Following the victory Ward led a life of ease and dissipation for two years, having bought a public house. In 1827 he was forced by public opinion to return to the ring, and accept a challenge from Peter Crawley. He was defeated by Crawley, but quickly reclaimed the title when Crawley retired immediately after their match. Ward's last match was in 1831. On 12 July, he fought his last fight against the Irish champion, Simon Byrne. After an hour and seventeen minutes Ward was victorious, and retained his title until his retirement in 1831.
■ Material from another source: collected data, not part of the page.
-- ==== Sys2Proof/Machine/Bound.lean ====
section
/-! DEFINITION. The delivery bound and the admission terms (R34, R38 to R47, R100, R384), computed for a candidate edition beside the live
ones. -/

namespace Sys2Proof.Machine

/-! ### Rules of an edition: ports, halves, domains (R20, R39, R79) -/

/-- The contracts that an edition defines: those of which a parameter is staged. -/
def edContracts (e : Live) : List Nat :=
  (e.vals.filterMap fun kv => if kv.1 / 2 ^ 24 = 5 then (pinfo kv.1).map fun x => x.2.headD 0 else none).eraseDups

/-- The valid rules of an edition. -/
def validRules (e : Live) : List (Nat × Nat) := e.rules.filter fun ir => ir.2 % 2 = 1

def ruleProfile (r : Nat) : Nat := bitsOf r 1 3
def ruleValue (r j : Nat) : Nat := bitsOf r (256 + 16 * j) 16
def ruleMask (r j : Nat) : Nat := bitsOf r (576 + 16 * j) 16

/-- A port reaches a profile (R20). -/
def portProfile (e : Live) (p n : Nat) : Bool :=
  n = 0 || (List.range 32).any fun i =>
    let x := e.get (pidClsProfileSel i)
    x % 2 = 1 && bitsOf x 8 8 = n && (p &&& bitsOf x 56 6) = (bitsOf x 48 6 &&& bitsOf x 56 6)

/-- Fields of a key-word extractor (R73, R499): kind, source, mask or constant. -/
def extKind (x : Nat) : Nat := x % 256
def extSel (x : Nat) : Nat := bitsOf x 8 8
def extMask (x : Nat) : Nat := bitsOf x 32 16
def extConst (x : Nat) : Nat := bitsOf x 32 16

/-- A port reaches a rule (R20). -/
def portRule (e : Live) (r p : Nat) : Bool :=
  portProfile e p (ruleProfile r) && (List.range 20).all fun j =>
    let x := e.get (pidClsProfileWord (ruleProfile r) j)
    let m := ruleMask r j
    extKind x != 2 || extSel x != 0 || (p &&& extMask x &&& m) = (ruleValue r j &&& m)

/-- The ports from which a rule can take packets, among 0 to 34. -/
def rulePorts (e : Live) (r : Nat) : List Nat := (List.range 35).filter (portRule e r)

/-- A port can enter a half (R15, R17). -/
def portEnters (p h : Nat) : Bool := 32 ≤ p || hIdx (portHalf p) = h

/-- A rule can send packets of a half. -/
def ruleHalf (e : Live) (r h : Nat) : Bool := (rulePorts e r).any fun p => portEnters p h

/-- The values that key word j can have in a packet that a rule matches: extractor, value and mask, and the range tests on that word
(log entry 41). -/
def wordPossible (e : Live) (r j w : Nat) : Bool :=
  let x := e.get (pidClsProfileWord (ruleProfile r) j)
  let m := ruleMask r j
  let made := if extKind x = 4 then w = extConst x else if extKind x = 0 then w = 0 else (w &&& extMask x) = w
  made && (w &&& m) = (ruleValue r j &&& m) && (List.range 4).all fun t =>
    let y := bitsOf r (128 + 16 * t) 16
    let c := e.get (pidClsRange (y % 1024))
    !bitOf y 15 || c % 256 != j || (bitsOf c 16 16 ≤ w && w ≤ bitsOf c 32 16) != bitOf y 14

/-- A rule can send into an ordered domain in a half (R39, R79). -/
def ruleSends (e : Live) (r h d : Nat) : Bool :=
  let w := (d + 65536 - ruleDomainBase r) % 65536
  !ruleUnordered r && (match ruleOrderMode r with
    | 0 => w < 140 && w % 4 = ruleClass r && portEnters (w / 4) h && portRule e r (w / 4)
    | 1 => w < 2 ^ ruleDomainArg r && ruleHalf e r h
    | 2 => wordPossible e r (ruleDomainArg r) w && ruleHalf e r h
    | _ => w = 0 && ruleHalf e r h)

/-- The rules that name a contract. -/
def contractRules (e : Live) (k : Nat) : List Nat := ((validRules e).filter fun ir => ruleContract ir.2 = k).map (·.2)

/-- The rules whose domains a pass of a contract uses (R39). -/
def passRules (e : Live) (k g : Nat) : List Nat :=
  let all := contractRules e k
  let own := all.filter fun r => ruleGraph r = g
  if own.isEmpty then all else own

/-! ### Exact figures -/

/-- A demand; none is unbounded (R42). -/
abbrev Amount := Option Rat

def Amount.add (a b : Amount) : Amount :=
  match a, b with
  | some x, some y => some (x + y)
  | _, _ => none

def Amount.max (a b : Amount) : Amount :=
  match a, b with
  | some x, some y => some (if x ≤ y then y else x)
  | _, _ => none

/-- `a` is larger than `b`. -/
def Amount.above (a b : Amount) : Bool :=
  match a, b with
  | none, some _ => true
  | some x, some y => y < x
  | _, none => false

def ceilNat (x : Rat) : Nat := x.ceil.toNat
def floorNat (x : Rat) : Nat := x.floor.toNat

/-- Units of 0.1 ns in a second. -/
def tenths : Nat := 10 ^ 10

/-! ### A contract of an edition -/

/-- A contract as the terms use it: parameters, the verified figures of its graphs, and its own times in 0.1 ns. -/
structure Con where
  k : Nat := 0
  new : Bool := true
  /-- Its edition in the order of the evaluation, the candidate being 0. -/
  ed : Nat := 0
  half : Nat := 0
  graphs : List Nat := []
  ports : List Nat := []
  rate : Nat := 0
  burst : Nat := 0
  len : Nat := 0
  queue : Nat := 0
  maxBound : Nat := 0
  slots : Nat := 0
  width : Nat := 1
  ops : Nat := 0
  owners : List Nat := []
  rules : List Nat := []
  tGraph : Nat := 0
  tOrder : Nat := 0
  /-- J of R41. -/
  j : Nat := 0
  /-- D in ns, none when unbounded. -/
  bound : Option Nat := none
  deriving DecidableEq, Repr

/-- The ports of a bitmap. -/
def portsOf (m : Nat) : List Nat := (List.range 32).filter fun p => bitOf m p

/-- The number of passes and the graph of each. -/
def conGraphs (e : Live) (k : Nat) : List Nat := (List.range (e.get (pidBoundContractPasses k))).map fun i => e.get (pidBoundContractGraph k i)

/-- Operation i reaches operation j by a path; an edge leads to a higher number (R213). -/
def reaches (img : List Byte) (i j fuel : Nat) : Bool :=
  match fuel with
  | 0 => false
  | f + 1 => (List.range 8).any fun x => bitOf (opSucc img i) x && (x = j || reaches img x j f)

/-- The largest set of operations no two of which are joined by a path (R44). -/
def graphWidth (img : List Byte) : Nat :=
  let n := imgOps img
  (List.range (2 ^ n)).foldl (fun m x =>
    let ops := (List.range n).filter fun i => bitOf x i
    if ops.all fun i => ops.all fun j => i = j || (!reaches img i j 8 && !reaches img j i 8) then max m ops.length else m) 0

/-- A contract's parameters and graph figures; its half is that of its ingress ports (R36). n_i of TASKS counts the operations of a graph that two
passes use twice (DEDUCED from R44, log entry 80). -/
def conBase (s : State) (e : Live) (new : Bool) (k : Nat) : Con :=
  let gs := conGraphs e k
  let ins := portsOf (e.get (pidBoundContractIngressPorts k))
  let imgs := gs.filterMap fun g => sget none e.images g
  { k := k, new := new, half := ins.head?.elim 0 fun p => hIdx (portHalf p), graphs := gs
    ports := portsOf (e.get (pidBoundContractEgressPorts k)), rate := e.get (pidBoundContractRate k)
    burst := e.get (pidBoundContractBurst k), len := e.get (pidBoundContractMaxLen k), queue := e.get (pidBoundContractQueue k)
    maxBound := e.get (pidBoundContractMaxBound k), slots := (gs.map fun g => sget 0 e.slots g).sum
    width := imgs.foldl (fun m i => max m (graphWidth i)) 0, ops := (imgs.map imgOps).sum
    owners := (ins.map fun p => pget s (pidBufMap p 0)).eraseDups.mergeSort (· ≤ ·), rules := contractRules e k
    tGraph := (gs.map fun g => e.graphBound g * 8).sum }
His 1831 retirement was forced. Ward had received criticism for refusing to face a younger challenger, James Burke, leading him to retire and relinquish his title to the victor of Burke's match against his last adversary Simon Byrne in 1833. Ward then refused to hand over the belt when Burke beat Byrne. Byrne had been knocked unconscious and died three days after the fight, Burke was tried and acquitted of his murder, but Ward still refused to part with the championship belt. He finally handed the belt over to William ‘Bendigo’ Thompson at the Queen’s Theatre in Liverpool following the latter's defeat of Burke in 1839.

==Retirement ==

In retirement he kept the "York Hotel" in Liverpool, where he was taught to paint by his friend, artist William Daniels. He became an accomplished and proficient artist exhibiting his work in London and Liverpool. He played both the violin and flute and sang in concerts. He taught the boxing arts to students, one of whom, Tom King, defeated the legendary Jem Mace to become champion in 1863. Ward died in 1884 at his home in London. He was elected to the International Boxing Hall of Fame in 1995. He is buried in Nunhead Cemetery, London.